Thanks for providing this powerful tool! I have a similar issue to #20, but I didn’t find any solutions.

Looks like everything is now set up, we will first clean up the input file, and then we will start the host prediction steps themselves
[1/1/Run] Running blastn against genomes...
[1/3/Run] Get relevant blast matches...
[2/1/Run] Running blastn against CRISPR...
[2/2/Run] Get relevant crispr matches...
[3/1/Run] Running (recoded)WIsH...

Welcome to iPHoP

[3/1/Run] Running WIsH extra database...
[3/2/Run] Get relevant WIsH hits...
[4/1/Run] Running VHM s2 similarities...
[4/2/Run] Get relevant VHM hits...
[5/1/Run] Running PHP...
[5/2/Run] Get relevant PHP hits...
[6/1/Run] Running RaFAH...
[6/2/Run] Get relevant RaFAH scores...
[6.5/1/Run] Running Diamond comparison to RaFAH references...
[6.5/2/Run] Get AAI distance to RaFAH refs...
[7] Aggregating all results and formatting for TensorFlow...
[7/1] Loading all parsed data...
[7/2] Loading corresponding host taxonomy...
[7/3] Link matching genomes to representatives and filter out redundant / useless matches...
Filtering blast data
Filtering crispr data
Filtering wish data
Filtering vhm data
Filtering PHP data
[7/4] Write the matrices for TensorFlow...
Starting to built the matrices for TensorFlow
Loading trees
Processing data for virus vOTU_1
Can't find GB_GCA_001516055.1 and/or MAG162 in the trees, so can't calculate distances

GB_GCA_001516055.1 was found from one of decorated tree, but not for MAG162. MAG162 was found in Wish_extra_negFits.csv.

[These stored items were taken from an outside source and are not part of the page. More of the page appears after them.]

-- ==== Sys2Proof/Machine/Ops.lean ====
section
/-! DEFINITION. Named operations over the tables, the request slots and the messages between blocks. -/

namespace Sys2Proof.Machine

/-! ### Slots and entities -/

/-- The place of a timeslot in a table of 768. -/
def Slot.key (k : Slot) : Nat := k.lane.val * 48 + k.ts.val

/-- The attention entity of the device (09 9.1). -/
def deviceEntity : Nat := 0
/-- The attention entity of inbound lane l. -/
def laneEntity (l : Nat) : Nat := 1 + l
/-- The attention entity of watcher w. -/
def watcherEntity (w : Nat) : Nat := 17 + w
/-- The attention entity of circuit record c. -/
def circuitEntity (c : Nat) : Nat := 81 + c

/-! ### Bytes and codes of messages (10.8) -/

/-- Two bytes, most significant first. -/
def bytes16 (n : Nat) : List Byte := [BitVec.ofNat 8 (n / 256), BitVec.ofNat 8 n]

/-- A slot reference: lane, then timeslot. -/
def slotBytes (k : Slot) : List Byte := [BitVec.ofNat 8 k.lane.val, BitVec.ofNat 8 k.ts.val]

/-- A slot reference, FFFFh for none. -/
def optSlotBytes : Option Slot → List Byte
  | some k => slotBytes k
  | none => [0xFF, 0xFF]

/-- A source as a slot reference: generator n is lane 80h + n, timeslot 00h; FFFFh for none. -/
def sourceBytes : Option Source → List Byte
  | some (.inbound k) => slotBytes k
  | some (.gen n) => [BitVec.ofNat 8 (0x80 + n.val), 0]
  | none => [0xFF, 0xFF]

/-- A handle: record number, then generation. -/
def handleBytes (h : Handle) : List Byte := bytes16 h.num ++ bytes16 h.gen.toNat

/-- A handle, FFFFFFFFh for none. -/
def optHandleBytes : Option Handle → List Byte
  | some h => handleBytes h
  | none => [0xFF, 0xFF, 0xFF, 0xFF]

/-- A flag as a byte, 00h or 01h. -/
def flagByte (b : Bool) : Byte := if b then 1 else 0

/-- Circuit state codes. -/
def CircState.toByte : CircState → Byte
  | .free => 0 | .making => 1 | .verifyWait => 2 | .verifying => 3 | .active => 4 | .held => 5 | .releasing => 6 | .breaking => 7

/-- Leg state codes. -/
def LegState.toByte : LegState → Byte
  | .making => 0 | .live => 1 | .breaking => 2 | .displaced => 3

/-- Class codes. -/
def CircClass.toByte : CircClass → Byte
  | .normal => 0 | .priority => 1 | .test => 2

/-- Drive target codes. -/
def Target.toByte : Target → Byte
  | .source => 0 | .hold => 1

/-- Lane state codes. -/
def LaneState.toByte : LaneState → Byte
  | .lost => 0 | .restoring => 1 | .up => 2

/-- Watcher state codes. -/
def WatchState.toByte : WatchState → Byte
  | .disarmed => 0 | .armed => 1 | .candidate => 2 | .confirmed => 3 | .clearing => 4 | .linked => 5

/-- Generator kind codes. -/
def GenKind.toByte : GenKind → Byte
  | .off => 0 | .fixed => 1 | .prbs => 2 | .code => 3

/-- Watcher action codes. -/
def Action.toByte : Action → Byte
  | .none => 0 | .accessUp => 1 | .accessDown => 2 | .releaseLinked => 3 | .holdLinked => 4

/-- Slot state codes of the port status. -/
def SlotState.toCode : SlotState → Nat
  | .empty => 0 | .loaded => 1 | .queued => 2 | .working => 3 | .done => 4

/-- The response statuses (10.7). -/
inductive Status where
  | ok | badRequest | badField | staleHandle | noRecord | slotBusy | fanoutLimit | legLimit | stateConflict | notPermitted
  | verifyFailed | returnLost | verifyAborted | makeAborted | noVerifyRoom | expired | resetAborted
deriving DecidableEq, Repr

/-- Status codes (10.7). -/
def Status.toByte : Status → Byte
  | .ok => 0x00 | .badRequest => 0x01 | .badField => 0x02 | .staleHandle => 0x03 | .noRecord => 0x04 | .slotBusy => 0x05
  | .fanoutLimit => 0x06 | .legLimit => 0x07 | .stateConflict => 0x08 | .notPermitted => 0x09 | .verifyFailed => 0x0A
  | .returnLost => 0x0B | .verifyAborted => 0x0C | .makeAborted => 0x0D | .noVerifyRoom => 0x0E | .expired => 0x0F
  | .resetAborted => 0x10

/-- An area's first 32 bytes, filled with 00h (10 R195). -/
def area32 (l : List Byte) : List Byte := (l ++ List.replicate 32 0).take 32

/-- Byte i of an area. -/
def byteAt (m : List Byte) (i : Nat) : Byte := m.getD i 0

/-- The two bytes from i as a number. -/
def wordAt (m : List Byte) (i : Nat) : Nat := (byteAt m i).toNat * 256 + (byteAt m (i + 1)).toNat

/-- The tag of a message (10 R194). -/
def tagOf (m : List Byte) : BitVec 16 := BitVec.ofNat 16 (wordAt m 2)

/-- A whole response: header of kind echo, status and tag, then the results (10 R195). -/
def responseOf (msg : List Byte) (st : Status) (results : List Byte) : List Byte :=
  area32 ([byteAt msg 0, st.toByte, byteAt msg 2, byteAt msg 3] ++ results)

/-- The parameter length of a message: bits 4-0 of its flags byte (10 R194). -/
def paramLength (m : List Byte) : Nat := (byteAt m 1).toNat % 32

/-- What an owner reads of a request area: bytes beyond the parameter length are not read, and stand as 00h (10 R194; log 16). -/
def readable (m : List Byte) : List Byte := area32 (m.take (4 + paramLength m))

/-- The message as a whole: bits 7-5 of the flags byte are 0 and the parameter length is the catalogue's (10 R194). -/
def messageOk (len : Nat) (m : List Byte) : Bool := byteAt m 1 == BitVec.ofNat 8 len

/-! ### Request slots and routing queues (10) -/

/-- What a command answers. -/
abbrev Result := Host.Outcome State Fault Refusal

/-- Request slot n. -/
def Port.slot (p : Port) (n : Fin 4) : PortSlot := Tbl.get PortSlot.initial p.slots n.val

/-- Write request slot n. -/
def Port.setSlot (p : Port) (n : Fin 4) (v : PortSlot) : Port :=
  { p with slots := Tbl.set PortSlot.initial p.slots n.val v }

/-- An owner's response to a submission of slot n: written whole, and the slot becomes DONE. A response for a submission that has
been answered is discarded (10 R192, R193, R200; log 11). -/
def Port.answer (p : Port) (n : Fin 4) (sub : Nat) (st : Status) (results : List Byte) : Port :=
  let e := p.slot n
  if e.st = .working ∧ e.sub = sub then
    p.setSlot n { e with st := .done, response := responseOf e.request st results }
  else p

/-- An owner's taking of the request at the head of its routing queue, if its kind is the one named: the slot becomes WORKING
(10 R193). -/
def Port.takeRequest (p : Port) (o : Owner) (kind : Byte) : Option (Request × Port) :=
  match takeFirst (fun q => decide (q.1 = o)) p.queue with
  | none => none
  | some ((_, n), queue) =>
    let e := p.slot n
    if byteAt e.request 0 = kind then
      some (⟨n, e.sub, readable e.request⟩, { p with queue := queue }.setSlot n { e with st := .working })
    else none

/-- The answer of an owner to a request it has taken. -/
def Port.answerRequest (p : Port) (r : Request) (st : Status) (results : List Byte) : Port :=
  p.answer r.slot r.sub st results

/-! ### Blocks' tables -/

/-- Lane l at the supervisor. -/
def Supervisor.lane (u : Supervisor) (l : Nat) : Lane := Tbl.get Lane.initial u.lanes l

/-- Write lane l. -/
def Supervisor.setLane (u : Supervisor) (l : Nat) (v : Lane) : Supervisor :=
  { u with lanes := Tbl.set Lane.initial u.lanes l v }

/-- A block's view of lane l (06 R113). -/
def viewOf (v : Tbl LaneState) (l : Fin 16) : LaneState := Tbl.get .lost v l.val

/-- Whether a block sees lane l UP; RESTORING counts as not UP (06). -/
def viewUp (v : Tbl LaneState) (l : Fin 16) : Bool := decide (viewOf v l = .up)

/-- Set a block's view of lane l (06 R113). -/
def setView (v : Tbl LaneState) (l : Fin 16) (st : LaneState) : Tbl LaneState := Tbl.set .lost v l.val st

/-- Generator n. -/
def generatorOf (g : Tbl Generator) (n : Nat) : Generator := Tbl.get Generator.initial g n

/-- Verify unit u. -/
def Verifier.unit (v : Verifier) (u : Nat) : VerifyUnit := Tbl.get VerifyUnit.idle v.units u

/-- Write verify unit u. -/
def Verifier.setUnit (v : Verifier) (u : Nat) (x : VerifyUnit) : Verifier :=
  { v with units := Tbl.set VerifyUnit.idle v.units u x }

/-- Watcher w. -/
def WatcherUnit.watcher (u : WatcherUnit) (w : Nat) : Watcher := Tbl.get Watcher.initial u.table w

/-- Write watcher w. -/
def WatcherUnit.setWatcher (u : WatcherUnit) (w : Nat) (x : Watcher) : WatcherUnit :=
  { u with table := Tbl.set Watcher.initial u.table w x }

/-- Change the run state of watcher w. -/
def WatcherUnit.updRun (u : WatcherUnit) (w : Nat) (f : WatchRun → WatchRun) : WatcherUnit :=
  u.setWatcher w { u.watcher w with run := f (u.watcher w).run }

/-- The slot map entry of an outbound slot (02 R28). -/
def Switch.entry (w : Switch) (k : Slot) : Content := Tbl.get Content.idle w.map k.key

/-- The byte stored of an inbound slot (02 R23). -/
def Switch.storedByte (w : Switch) (k : Slot) : Byte := (w.stored.getD k.lane.val []).getD k.ts.val 0

/-! ### Raises -/

/-- A block hands a raise to the attention unit; the causes of one event are one raise (09 R172). -/
def Attention.hand (a : Attention) (b : RaiseBlock) (r : Raise) : Attention :=
  if r = [] then a else { a with raises := a.raises ++ [(b, r)] }

/-- The part runs: neither RST_N low nor tINIT (10 R203). -/
def State.running (s : State) : Bool := decide (s.phase = .run)

/-- An event of a running part; while RST_N is low and during tINIT no block acts (10 R203; log 2). -/
def State.whenRunning (s : State) (f : State → State) : State :=
  if s.phase = .run then f s else s

/-- Every order that a SOFT_RESET gave has been taken by its block: no owner takes a request before that (10 R199, R201; log 22). -/
def Port.ordersTaken (p : Port) : Bool := p.toSwitch.isEmpty && p.toManager.isEmpty && p.toWatchers.isEmpty && p.toAttention.isEmpty

/-- A request taken by an owner other than the circuit manager, in a running part with no order of a SOFT_RESET outstanding: refused with
BAD_REQUEST if the message is malformed (10 R194), else given to the owner's own checks. -/
def State.ownerTakes (s : State) (o : Owner) (kind : Byte) (len : Nat) (f : Request → State → State) : State :=
  if s.running && s.port.ordersTaken then
    match s.port.takeRequest o kind with
    | none => s
    | some (r, p) =>
      let s := { s with port := p }
      if messageOk len r.msg then f r s
      else { s with port := s.port.answerRequest r .badRequest [] }
  else s

end Sys2Proof.Machine
end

I am using the latest version (iPHoP v1.3.2), do you have any suggestions to avoid this kind of problem?

Best regards,

Xichuan

Comments (12)

  1. Simon Roux repo owner

    Hi Xichuan,

    Is MAG162 found in one of the tree? This is the first thing we need to check, in theory “add_to_db” should only add to the database MAGs that were in one of the two trees (bacteria or archaea).

    Best,

    Simon

  2. xichuan Zhai reporter

    Hi Simon,

    MAG162 was not found from both trees, but it exists in my MAG bins when I added it to the new database. This may be due to de_novo_wf of GTDB-Tk is missing something that I cannot trace back, even though no error occurred during the trees generation. 

    Best regards,

    Xichuan

  3. Simon Roux repo owner

    That is weird, if it’s not found in the trees it should not have been added to the WIsH database, I will have to look into this. In the meantime, you should be able to do the following:

    • In the new host database folder, look into “db_infos/Host_Genomes.tsv”, and remove all the lines that correspond to MAG that are not in the trees (you can make a copy of the file before just in case). The key part is: if a genome is not listed in this file, iPHoP should not try to include it later on
    • Once this is done, you need to go into the output folder of iPHoP, then into “Wdir”, and remove all the files ending with “…parsed.csv”. Then run iPHoP again

    Let me know how this goes, as this is not an “expected” use case, but I think it should solve your issue.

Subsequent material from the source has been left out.